Pour chaque groupe défini par ['measurement_id', 'time', 'group']
je dois appeler la fonction suivante:
from sklearn.cluster import SpectralClustering
from pandarallel import pandarallel
def cluster( x, index ):
if len( x ) >= 2:
data = np.asarray( x )[:, np.newaxis]
clustering = SpectralClustering( n_clusters = 5,
random_state = 42
).fit( data )
return pd.Series( clustering.labels_ + 1, index = index )
else:
return pd.Series( np.nan, index = index )
Pour améliorer les performances, j'ai essayé deux approches:
Forfait Pandarallel
La première approche a été de paralléliser les calculs à l'aide de pandarallel
package:
pandarallel.initialize( progress_bar = True )
df \
.groupby( ['measurement_id', 'time', 'group'] ) \
.parallel_apply( lambda x: cluster( x['var'], x['object'] ) )
Cependant, cela semble sous-optimal car il consomme beaucoup de RAM et tous les cœurs ne sont pas utilisés dans les calculs (même en spécifiant explicitement le nombre de cœurs dans la pandarallel.initialize()
méthode). De plus, parfois les calculs se terminent par diverses erreurs, même si je n'ai pas eu l'occasion de trouver une raison à cela (peut-être un manque de RAM?).
PySpark Pandas UDF
J'ai également essayé un UDF Spark Pandas, bien que je sois totalement nouveau pour Spark.
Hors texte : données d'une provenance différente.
-- ==== Sys2Proof/Machine/Arith.lean ====
section
/-! DEFINITION. Integer operations at a width (Tables 8-8 and 10-2), float operations on patterns (Table 10-3), and the
atomic operations (Table 12-5). Values are patterns below 2^w held as natural numbers. -/

namespace Sys2Proof.Machine

/-- A w-bit pattern read signed or unsigned (R155). -/
def ival (sgn : Bool) (w x : Nat) : Int := if sgn && x / 2 ^ (w - 1) % 2 = 1 then (x : Int) - 2 ^ w else x
/-- Trunc(x, w) (R8). -/
def trunc (w : Nat) (x : Int) : Nat := (x % 2 ^ w).toNat

/-- An operation on two patterns of width w, by sign. -/
abbrev IntOp := Bool → Nat → Nat → Nat → Nat

def iAdd : IntOp := fun sg w a b => trunc w (ival sg w a + ival sg w b)
def iSub : IntOp := fun sg w a b => trunc w (ival sg w a - ival sg w b)
def iAddSat : IntOp := fun sg w a b => trunc w (clampInt sg w (ival sg w a + ival sg w b))
def iSubSat : IntOp := fun sg w a b => trunc w (clampInt sg w (ival sg w a - ival sg w b))
def iMul : IntOp := fun sg w a b => trunc w (ival sg w a * ival sg w b)
/-- floor(a × b / 2^w) (R143). -/
def iMulh : IntOp := fun sg w a b => trunc w (ival sg w a * ival sg w b / 2 ^ w)
/-- Quotient toward zero; b = 0 gives all ones; the overflow case gives a, by wrapping (Table 8-8). -/
def iDiv : IntOp := fun sg w a b =>
  if b = 0 then 2 ^ w - 1 else trunc w ((ival sg w a).tdiv (ival sg w b))
/-- a − b × quotient; b = 0 gives a. -/
def iRem : IntOp := fun sg w a b =>
  if b = 0 then a else trunc w ((ival sg w a).tmod (ival sg w b))
def iAnd : IntOp := fun _ _ a b => a &&& b
def iOr : IntOp := fun _ _ a b => a ||| b
def iXor : IntOp := fun _ _ a b => a ^^^ b
def iMin : IntOp := fun sg w a b => if ival sg w b < ival sg w a then b else a
def iMax : IntOp := fun sg w a b => if ival sg w a < ival sg w b then b else a

/-- Shifts of Table 8-8 by a count read unsigned. -/
def iShl : IntOp := fun _ w a n => if w ≤ n then 0 else a * 2 ^ n % 2 ^ w
def iShr : IntOp := fun _ w a n => if w ≤ n then 0 else a / 2 ^ n
def iSra : IntOp := fun _ w a n => trunc w (ival true w a / 2 ^ min n w)

def iNeg (w a : Nat) : Nat := trunc w (-(ival true w a))
def iAbs (w a : Nat) : Nat := trunc w ((ival true w a).natAbs : Int)
def iNegSat (w a : Nat) : Nat := trunc w (clampInt true w (-(ival true w a)))
def iAbsSat (w a : Nat) : Nat := trunc w (clampInt true w ((ival true w a).natAbs : Int))
def iNot (w a : Nat) : Nat := 2 ^ w - 1 - a

/-- 1 bits among the low n bits. -/
def popcount : Nat → Nat → Nat
  | 0, _ => 0
  | n + 1, x => x % 2 + popcount n (x / 2)
/-- Leading zeros of a w-bit pattern. -/
def clz (w x : Nat) : Nat := if x = 0 then w else w - 1 - x.log2

/-- SBFE (Table 8-8): pos and len from the count word. -/
def bitExtract (sgn : Bool) (w a b : Nat) : Nat :=
  let pos := b % 256
  let len := min (b / 256 % 256) w
  if len = 0 then 0
  else
    let x := (ival sgn w a / 2 ^ pos % 2 ^ len).toNat
    trunc w (ival sgn len x)

/-- SBFI (Table 8-8): bits pos to min(pos + len, W) − 1 of a from the low bits of b. -/
def bitInsert (w a b c : Nat) : Nat :=
  let pos := c % 256
  let len := min (c / 256 % 256) w
  let hi := min (pos + len) w
  if hi ≤ pos then a
  else
    let n := hi - pos
    a % 2 ^ pos + (b % 2 ^ n) * 2 ^ pos + a / 2 ^ hi * 2 ^ hi

/-! ## Element types -/

/-- How a type reads its registers (R77, R169): registers, element width, element count, sign, float format. -/
structure Elem where
  regs : Nat
  w : Nat
  n : Nat
  sgn : Bool
  flt : Option FFmt
deriving DecidableEq, Repr

end Sys2Proof.Machine

namespace Sys2Proof
open Sys2Proof.Machine

def ITy.elem : ITy → Elem
  | .i32 => ⟨1, 32, 1, true, none⟩
  | .n32 => ⟨1, 32, 1, false, none⟩
  | .i64 => ⟨2, 64, 1, true, none⟩
  | .n64 => ⟨2, 64, 1, false, none⟩
  | .i16x2 => ⟨1, 16, 2, true, none⟩
  | .n16x2 => ⟨1, 16, 2, false, none⟩
  | .i8x4 => ⟨1, 8, 4, true, none⟩
  | .n8x4 => ⟨1, 8, 4, false, none⟩
def FTy.fmt : FTy → FFmt
  | .f32 => .fp32
  | .f64 => .fp64
  | .f16x2 => .fp16
  | .bf16x2 => .bf16
def FTy.elem : FTy → Elem
  | .f32 => ⟨1, 32, 1, true, some .fp32⟩
  | .f64 => ⟨2, 64, 1, true, some .fp64⟩
  | .f16x2 => ⟨1, 16, 2, true, some .fp16⟩
  | .bf16x2 => ⟨1, 16, 2, true, some .bf16⟩
def ATy.elem : ATy → Elem
  | .i32 => ITy.elem .i32
  | .n32 => ITy.elem .n32
  | .i64 => ITy.elem .i64
  | .n64 => ITy.elem .n64
  | .f32 => FTy.elem .f32
  | .f64 => FTy.elem .f64
  | .f16x2 => FTy.elem .f16x2
  | .bf16x2 => FTy.elem .bf16x2
def RTy.elem : RTy → Elem
  | .i32 => ITy.elem .i32
  | .n32 => ITy.elem .n32
  | .i64 => ITy.elem .i64
  | .n64 => ITy.elem .n64
  | .f32 => FTy.elem .f32
  | .f64 => FTy.elem .f64

end Sys2Proof

namespace Sys2Proof.Machine

/-- Element i of a register image: element 0 in the low bits (R77). -/
def elemAt (w i x : Nat) : Nat := x / 2 ^ (w * i) % 2 ^ w
/-- The image whose element i is `f i`. -/
def packElems (w : Nat) (f : Nat → Nat) : Nat → Nat
  | 0 => 0
  | n + 1 => packElems w f n + (f n % 2 ^ w) * 2 ^ (w * n)

/-- An operation applied element by element (R169). -/
def Elem.map1 (e : Elem) (f : Nat → Nat) (a : Nat) : Nat := packElems e.w (fun i => f (elemAt e.w i a)) e.n
def Elem.map2 (e : Elem) (f : Nat → Nat → Nat) (a b : Nat) : Nat :=
  packElems e.w (fun i => f (elemAt e.w i a) (elemAt e.w i b)) e.n
def Elem.map3 (e : Elem) (f : Nat → Nat → Nat → Nat) (a b c : Nat) : Nat :=
  packElems e.w (fun i => f (elemAt e.w i a) (elemAt e.w i b) (elemAt e.w i c)) e.n

/-! ## Float operations on patterns -/

def fAdd (f : FFmt) (rm : Rm) (a b : Nat) : Nat := f.round rm (FVal.add rm (f.val a) (f.val b))
def fSub (f : FFmt) (rm : Rm) (a b : Nat) : Nat := f.round rm (FVal.add rm (f.val a) (f.val b).neg)
def fMul (f : FFmt) (rm : Rm) (a b : Nat) : Nat := f.round rm (FVal.mul (f.val a) (f.val b))
def fFma (f : FFmt) (rm : Rm) (a b c : Nat) : Nat :=
  f.round rm (FVal.add rm (FVal.mul (f.val a) (f.val b)) (f.val c))
def fDiv (f : FFmt) (rm : Rm) (a b : Nat) : Nat := f.div rm (f.val a) (f.val b)

/-! ## Atomic operations (Table 12-5) -/

/-- The new value of an atomic: `b` the operand (the compare value of .cas), `b2` the new value of .cas. -/
def atomNew (t : ATy) (op : AOp) (old b b2 : Nat) : Nat :=
  let e := t.elem
  match op, e.flt with
  | .exch, _ => b
  | .cas, _ => if old = b then b2 else old
  | .add, none => e.map2 (iAdd e.sgn e.w) old b
  | .add, some f => e.map2 (fAdd f .ne) old b
  | .min, none => e.map2 (iMin e.sgn e.w) old b
  | .min, some f => e.map2 (f.minMax false) old b
  | .max, none => e.map2 (iMax e.sgn e.w) old b
  | .max, some f => e.map2 (f.minMax true) old b
  | .and, _ => old &&& b
  | .or, _ => old ||| b
  | .xor, _ => old ^^^ b

/-- The identity of an operation, one element (R194, R207). -/
def atomIdent (t : ATy) (op : AOp) : Nat :=
  let e := t.elem
  let one := match op, e.flt with
    | .min, none => trunc e.w (intMax e.sgn e.w)
    | .max, none => trunc e.w (intMin e.sgn e.w)
    | .min, some f => f.infBits
    | .max, some f => f.signBit + f.infBits
    | .and, _ => 2 ^ e.w - 1
    | _, _ => 0
  packElems e.w (fun _ => one) e.n

end Sys2Proof.Machine
end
Voici ma tentative:
import findspark; findspark.init()
from pyspark.sql import SparkSession
from pyspark.conf import SparkConf
from pyspark.sql.functions import pandas_udf, PandasUDFType
from pyspark.sql.types import *
spark = SparkSession.builder.master( "local" ).appName( "test" ).config( conf = SparkConf() ).getOrCreate()
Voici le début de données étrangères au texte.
-- ==== Sys2Proof/Machine/Place.lean ====
section
/-! DEFINITION. Issue slots, bins and lane entries (R65 to R67, R419), the launch of a team from a bin (R66, R121,
R138), the end of a team and the exit of a crew (R132, R133, R288, R387). -/

namespace Sys2Proof.Machine

/-! ## Slots (R23, R61) -/

/-- FILL of an entry (Table 2-3). -/
def Entry.lanes (e : Entry) : Nat := if e.fill = 0 then 32 else e.fill
/-- The bin timer in cycles (Table 2-3). -/
def Entry.cycles (e : Entry) : Nat := if e.timer = 0 then 4096 else 64 * e.timer
/-- The entry a bin of a kernel is keyed for: of two at one offset, the first of the table governs FILL and TIMER (the
model's choice, log 62). -/
def Kernel.entryAt (k : Kernel) (off : Nat) : Option Entry :=
  k.image.entries.find? fun e => e.off = off && (e.handler || e.target)
def Kernel.fillAt (k : Kernel) (off : Nat) : Nat := ((k.entryAt off).map Entry.lanes).getD 32
def Kernel.travels (k : Kernel) : Bool := k.launch.travel

/-- Teams and reserved forming teams of a slot: words of each. -/
def slotAllots (s : State) (key slot : Nat) : List Nat :=
  let crews := s.crewsOn key
  let ts := (s.teams.filter fun ut => ut.2.index % 4 = slot && (SMap.find? crews ut.2.crew).isSome).map fun ut =>
    ut.2.lanes * ut.2.vregs
  let fs := (s.core key).bins.filterMap fun kb =>
    match kb.2.forming, s.kernels.find? kb.2.kernel with
    | some (sl, _), some k => if sl = slot then some (k.fillAt kb.2.off * k.launch.shape.vregs) else none
    | _, _ => none
  ts ++ fs
def slotWords (s : State) (key slot : Nat) : Nat := (slotAllots s key slot).sum
/-- Whether one more allotment fits in a slot: 65,536 words and 16 teams. -/
def slotFits (s : State) (key slot words : Nat) : Bool :=
  slotWords s key slot + words ≤ 65536 && (slotAllots s key slot).length < 16

/-! ## Where entries go (R65, R419) -/

/-- A crew of a kernel that takes new teams: not closing, not exited, not saved. -/
def Crew.isOpen (c : Crew) : Bool := !c.closing && !c.exited && !c.saved
def openCrews (s : State) (k : Nat) : List Crew := (SMap.vals (s.crewsOf k)).filter Crew.isOpen
/-- Entries of a kernel queued in the bins of a core. -/
def queuedOn (s : State) (k key : Nat) : Nat :=
  ((s.core key).bins.map fun kb => if kb.2.kernel = k then kb.2.entries.length else 0).sum
/-- Of the cores of some crews of a kernel on an island, the one with the fewest queued entries. -/
def leastQueued (s : State) (crews : List Crew) (k isl : Nat) : Option Nat :=
  let cores := (List.range 36).filter fun c => crews.any fun x => x.isl = isl && x.core = c
  argMin (fun c => queuedOn s k (coreKey isl c)) cores
/-- The crews an entry may go to: those that take new teams, else those that stand (R419). -/
def entryCrews (s : State) (k : Nat) : List Crew :=
  if (openCrews s k).isEmpty then (SMap.vals (s.crewsOf k)).filter fun c => !c.exited && !c.saved else openCrews s k
/-- The core an entry goes to (R65, R419); where no crew of its kernel stands, itself, or core 0 where its island has no
such core (log 63). On another island it is the least queued core there, whatever core the entry names (R65 names the
island alone: the model's choice, log 63). -/
def routeEntry (s : State) (e : LaneEntry) : Nat × Nat :=
  let crews := entryCrews s e.kernel
  if crews.any fun c => c.isl = e.isl && c.core = e.core then (e.isl, e.core)
  else
    match leastQueued s crews e.kernel e.isl with
    | some c => (e.isl, c)
    | none =>
      match argMin id (crews.map (·.isl)) with
      | some i => (i, (leastQueued s crews e.kernel i).getD 0)
      | none => (e.isl, if e.core < s.panel.coresOf e.isl then e.core else 0)
def rerouted (s : State) (e : LaneEntry) : LaneEntry :=
  let r := routeEntry s e
  { e with isl := r.1, core := r.2 }

/-! ## Entries on their way (R249, R251) -/

/-- Whether two entries have one bin. -/
def LaneEntry.together (a b : LaneEntry) : Bool :=
  a.kernel = b.kernel && a.off = b.off && a.isl = b.isl && a.core = b.core
/-- The entry that a packet carries. -/
def Packet.entry (p : Packet) : Option LaneEntry :=
  match p.orig.getD p.cargo with
  | .active e => some e
  | _ => none
/-- The entries on their way, on the mesh of an island or between islands. -/
def entriesAway (s : State) : List LaneEntry :=
  s.msgs.map Prod.snd ++ s.pkts.filterMap fun ip => ip.2.entry
/-- A lane entry leaves an island's dispatcher as an active message: over the mesh, or in a packet of the dispatcher's
stream to another island (R65, R251; that it travels in a stream is the model's choice, log 63). -/
def forward (s : State) (isl : Nat) (e : LaneEntry) : State :=
  let e := { e with src := none, port := dispatcherPort isl, stuck := false }
  if e.isl = isl then s.addMsg e
  else
    let k := streamKey isl 0x50 e.isl
    let st := SMap.get {} s.streams k
    { s with streams := SMap.set {} s.streams k { st with next := st.next + 1 } }.addPkt
      { route := routeWord s isl e.isl false, src := isl, dst := e.isl, sep := 0x50, sseq := st.next
        pa := 2 ^ 39 * e.isl + e.off, tenant := ((s.kernels.find? e.kernel).map Kernel.tenant).getD 0, cargo := .active e
        op := s.uid, at_ := isl, gen := s.panel.gen }

/-! ## Bins -/

def binOf (c : Core) (kernel off : Nat) : Option Nat :=
  (List.find? (fun kb : Nat × Bin => kb.2.kernel = kernel && kb.2.off = off) c.bins).map Prod.fst
/-- A reserved forming team that still takes lanes. -/
def Bin.filling (b : Bin) (k : Kernel) : Bool :=
  match b.forming with
  | some (_, ls) => ls.length < k.fillAt b.off
  | none => false
/-- Entries a bin can still take: the lanes its forming team lacks, and 128 less those present. -/
def Bin.room (b : Bin) (k : Kernel) : Nat :=
  (match b.forming with
    | some (_, ls) => k.fillAt b.off - ls.length
    | none => 0) + (128 - b.entries.length)

/-- The crew and team index a team launched from a bin takes in a slot: the lowest %crew that is not closing and has a free
index (R66). -/
def joinCrew (s : State) (k key slot : Nat) : Option (Nat × Nat) :=
  let crews := (s.crewsOn key).filter fun uc => uc.2.kernel = k && uc.2.isOpen
  let free (cu : Nat) : Option Nat :=
    [slot, slot + 4, slot + 8, slot + 12].find? fun j => !(s.teamsOf cu).any fun ut => ut.2.index = j
  let able := crews.filter fun uc => (free uc.1).isSome
  match argMin (fun u => ((SMap.find? able u).map (·.idx)).getD 0) (SMap.keys able) with
  | some cu => (free cu).map fun j => (cu, j)
  | none => none

/-- The slot a reservation takes: the one with the fewest allotted words (R66 gives no measure of load: the model's choice,
log 80). -/
def formSlot (s : State) (kid : Nat) (k : Kernel) (key fill : Nat) : Option Nat :=
  argMin (slotWords s key) ((List.range 4).filter fun sl =>
    slotFits s key sl (fill * k.launch.shape.vregs) && (joinCrew s kid key sl).isSome)

def argWords (k : Kernel) : List Word := k.launch.args
/-- s0 onward holding some words. -/
def scalarsOf (ws : List Word) : SMap Word :=
  ((List.range ws.length).zip ws).foldl (fun m jw => SMap.set 0 m jw.1 jw.2) []

/-- The registers of a team formed from lane entries (R121, R138). -/
def formedRegs (k : Kernel) (ps : List Payload) : Regs :=
  let put (g : Regs) (l : Nat) (ws : List Word) : Regs :=
    ((List.range ws.length).zip ws).foldl (fun g jw => g.vset l jw.1 jw.2) g
  let g := ((List.range ps.length).zip ps).foldl (fun g lp =>
    match lp.2 with
    | .words ws => put g lp.1 ws
    | .travel _ fmt _ v => { put g lp.1 v with laneFmt := SMap.put g.laneFmt lp.1 fmt }) ({} : Regs)
  match ps.head? with
  | some (.travel s fmt _ _) => { g with s := scalarsOf s, fmt := fmt }
  | _ => { g with s := scalarsOf (argWords k) }

def formedRets (ps : List Payload) : SMap (List Nat) :=
  ((List.range ps.length).zip ps).foldl (fun m lp =>
    match lp.2 with
    | .travel _ _ ret _ => SMap.set [] m lp.1 ret
    | _ => m) []

/-- Launch of a forming team into a crew (R66). A lane entry of SPAWN or MESSAGE acquires at its first instruction (Table
16-2). -/
def launchFormed (s : State) (k : Kernel) (key off cu j : Nat) (es : List LaneEntry) : State :=
  let (u, s) := s.fresh
  let (fresh, s) := s.fresh
  let sp := match (es.filterMap (·.redo)).head? with
    | some n => if s.teams.any fun ut => ut.2.span = n then fresh else n
    | none => fresh
  let ps := es.map (·.payload)
  let t : Team :=
    { crew := cu
      index := j
      lanes := k.fillAt off
      vregs := k.launch.shape.vregs
      regs := formedRegs k ps
      flow := { pc := off, mask := fullMask es.length, laneRet := formedRets ps }
      sched := { age := s.now, level := k.level, readySince := s.now }
      span := sp
      formedBy := if k.travels then [] else es }
  let s := s.setTeam u t
  if ps.all Payload.travels then s else l1Acquire s key

/-- One move of a bin: a due launch, else a due reservation (R66). -/
def binMove (s : State) (key bi : Nat) : Option State :=
  match SMap.find? (s.core key).bins bi with
  | none => none
  | some b =>
    match s.kernels.find? b.kernel with
    | none => none
    | some k =>
      let fill := k.fillAt b.off
      match b.forming with
      | some (slot, ls) =>
        if ls.length = fill ∨ (b.expired ∧ !ls.isEmpty) then
          match joinCrew s b.kernel key slot with
          | none => none
          | some (cu, j) =>
            let b' := { b with forming := none, expired := false }
            let s := s.updCore key fun c =>
              { c with bins := if b.entries.isEmpty then SMap.del c.bins bi else c.bins.put bi b' }
            some (launchFormed s k key b.off cu j ls)
        else none
      | none =>
        if min fill 128 ≤ b.entries.length ∨ (b.expired ∧ !b.entries.isEmpty) then
          match formSlot s b.kernel k key fill with
          | none => none
          | some slot =>
            let ls := b.entries.take fill
            let b' := { b with
              forming := some (slot, ls), entries := b.entries.drop fill
              formStart := (ls.head?.map (·.at_)).getD s.now }
            some (s.updCore key fun c => { c with bins := c.bins.put bi b' })
        else none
df = spark.createDataFrame( df )
@pandas_udf( StructType( [StructField( 'id', IntegerType(), True )] ), functionType = PandasUDFType.GROUPED_MAP )
def cluster( df ):
if len( df['var'] ) >= 2:
data = np.asarray( df['var'] )[:, np.newaxis]
clustering = SpectralClustering( n_clusters = 5,
random_state = 42
).fit( data )
return pd.DataFrame( clustering.labels_ + 1,
index = df['object']
)
else:
return pd.DataFrame( np.nan,
index = df['object']
)
res = df \
.groupBy( ['id_half', 'frame', 'team_id'] ) \
.apply( cluster ) \
.toPandas()
Malheureusement, les performances n'étaient pas satisfaisantes également, et d'après ce que j'ai lu sur le sujet, cela peut être juste le fardeau d'utiliser la fonction UDF, écrite en Python et le besoin associé de convertir tous les objets Python en objets Spark et inversement.
Donc, voici mes questions:
- L'une ou l'autre de mes approches pourrait-elle être ajustée pour éliminer les éventuels goulots d'étranglement et améliorer les performances? (par exemple, configuration de PySpark, ajustement des opérations sous-optimales, etc.)
- Existe-t-il de meilleures alternatives? Comment se comparent-ils aux solutions proposées en termes de performances?
dask
(((donc mon commentaire c'est juste un conseil pour la recherche.